**What to produce**: Read through the lines below for the string "IWord" and copy each one that has it.

**Source material**:
-- ==== Sys2Proof/Machine/Schedule.lean ====
section
/-! DEFINITION. How the module goes on (R175-R177, R266, R290, R412, R413): the attempt of a thread, the order of attempts within a
cycle, and a cycle's passing, with the events that fall due in it. -/

namespace Sys2Proof.Machine

/-! ### Reaching a word (R196, R266) -/

/-- What a thread finds at its PC. -/
inductive Reached where
  /-- The fetch faults, with cause, `g1` and `g2`. -/
  | fault (cause : Nat) (g1 g2 : Word)
  /-- The line at this offset of `sg0` is not in the instruction buffer. -/
  | miss (off : Nat)
  | word (w : IWord)
  deriving DecidableEq, Repr

/-- Rights and address of the fetch, its space, and the instruction buffer. -/
def State.reach (s : State) (c : Nat) (t : Thread) : Reached :=
  match segCheck (t.seg 0) t.pc 4 4 .fetch with
  | .error (cause, g1, g2) => .fault cause g1 g2
  | .ok da =>
    if da / 2 ^ 48 ≠ 0 then .fault 6 (BitVec.ofNat 64 da) 0
    else
      match (s.core c).lineAt t.part (segBase (t.seg 0)) t.pc.toNat with
      | none => .miss (t.pc.toNat / 64 * 64)
      | some l => .word (l.word t.pc.toNat)

/-! ### An attempt -/

/-- An imprecise report (R363, R413): RPC is the instruction about to issue. A soft error's `g4` is RPC and its `g5` zero. -/
def State.takeReport (s : State) (t : Thread) (r : Report) (rest : List Report) : State :=
  let c := s.cur.core
  let k := s.cur.slot
  let own : Bool := r.cause == 0xD
  ((s.setThread c k { t with reports := rest, last := s.now + 1 }).trapThread c k t.pc r.cause r.g1 r.g2 (if own then t.pc else r.g4)
    (if own then 0 else r.g5)).use

/-- At an issue the thread takes the oldest imprecise report instead, where it has one. -/
def orReport (s : State) (t : Thread) (o : Result) : Result :=
  match o with
  | .next s' =>
    if s'.cur.used then
      match t.reports with
      | r :: rest => .next (s.takeReport t r rest)
      | [] => .next s'
    else .next s'
  | o => o

/-- The current instruction: core, slot and word. -/
def State.at_ (s : State) (c k : Nat) (w : IWord) : State := { s with cur := { core := c, slot := k, word := w, used := false } }

/-- A thread reaches its next word, in the order of R266: fetch, decode, annulment, and then the instruction's own checks. -/
def State.attempt (s : State) (c k : Nat) (t : Thread) : Result :=
  match s.reach c t with
  | .fault cause g1 g2 => .next (s.trapThread c k t.pc cause g1 g2 t.pc 0)
  | .miss off =>
    .next ((s.modCore c fun x => { x with fetching := Sparse.insert x.fetching k off }).modThread c k fun t => { t with avail := .memory })
  | .word w =>
    let s1 := s.at_ c k w
    match decodeWord w with
    | .error _ => orReport s1 t (exec .reservedEncoding s1)
    | .ok i =>
      if t.annuls then exec .annulledRetire { s1 with env := { s1.env with unit := c, sub := k } }
      else orReport s1 t (exec i s1)

/-! ### Whose turn it is (R175, R176, R179) -/

/-- Eligible in this cycle: in the rotation, and the previous issue was eight cycles ago or earlier. -/
def Thread.eligible (t : Thread) (now : Nat) : Bool := t.avail == .rotation && t.from_ ≤ now && (t.last == 0 || t.last + 7 ≤ now)

/-- The slot whose turn is the `j`-th of this cycle. -/
def State.turnSlot (s : State) (j : Nat) : Nat := (s.now + j) % 16

/-- The thread of the slot of turn `j` may try. -/
def State.mayTry (s : State) (c j : Nat) : Bool :=
  s.coreLive c && (s.thread c (s.turnSlot j)).any fun t => t.eligible s.now && !s.portHeld t.tid

/-- The first turn from `j` on at which a thread of the core may try. -/
def State.nextTurn (s : State) (c j : Nat) : Option Nat := (List.range 16).find? fun i => j ≤ i && s.mayTry c i

/-- The next attempt of this cycle: core and turn, from core `c0` and its turn `j0` on. -/
def State.nextTry (s : State) (c0 j0 : Nat) : List (Nat × Core) → Option (Nat × Nat)
  | [] => none
  | (c, _) :: r =>
    if c < c0 then s.nextTry c0 j0 r
    else
      match s.nextTurn c (if c = c0 then j0 else 0) with
      | some j => some (c, j)
      | none => s.nextTry c0 j0 r

/-- The attempt of turn `j` of core `c`; a cycle that has been used passes to the next core. -/
def State.takeTurn (s : State) (c j : Nat) : Result :=
  let k := s.turnSlot j
  match s.thread c k with
  | none => .next s
  | some t =>
    let s1 : State := { s with rotor := { core := c, tried := j + 1 }, cur := { s.cur with used := false } }
    match s1.attempt c k t with
    | .next s2 => .next (if s2.cur.used then { s2 with rotor := { core := c + 1, tried := 0 } } else s2)
    | o => o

**Reply to the exercise**:
  | word (w : IWord)
def State.at_ (s : State) (c k : Nat) (w : IWord) : State := { s with cur := { core := c, slot := k, word := w, used := false } }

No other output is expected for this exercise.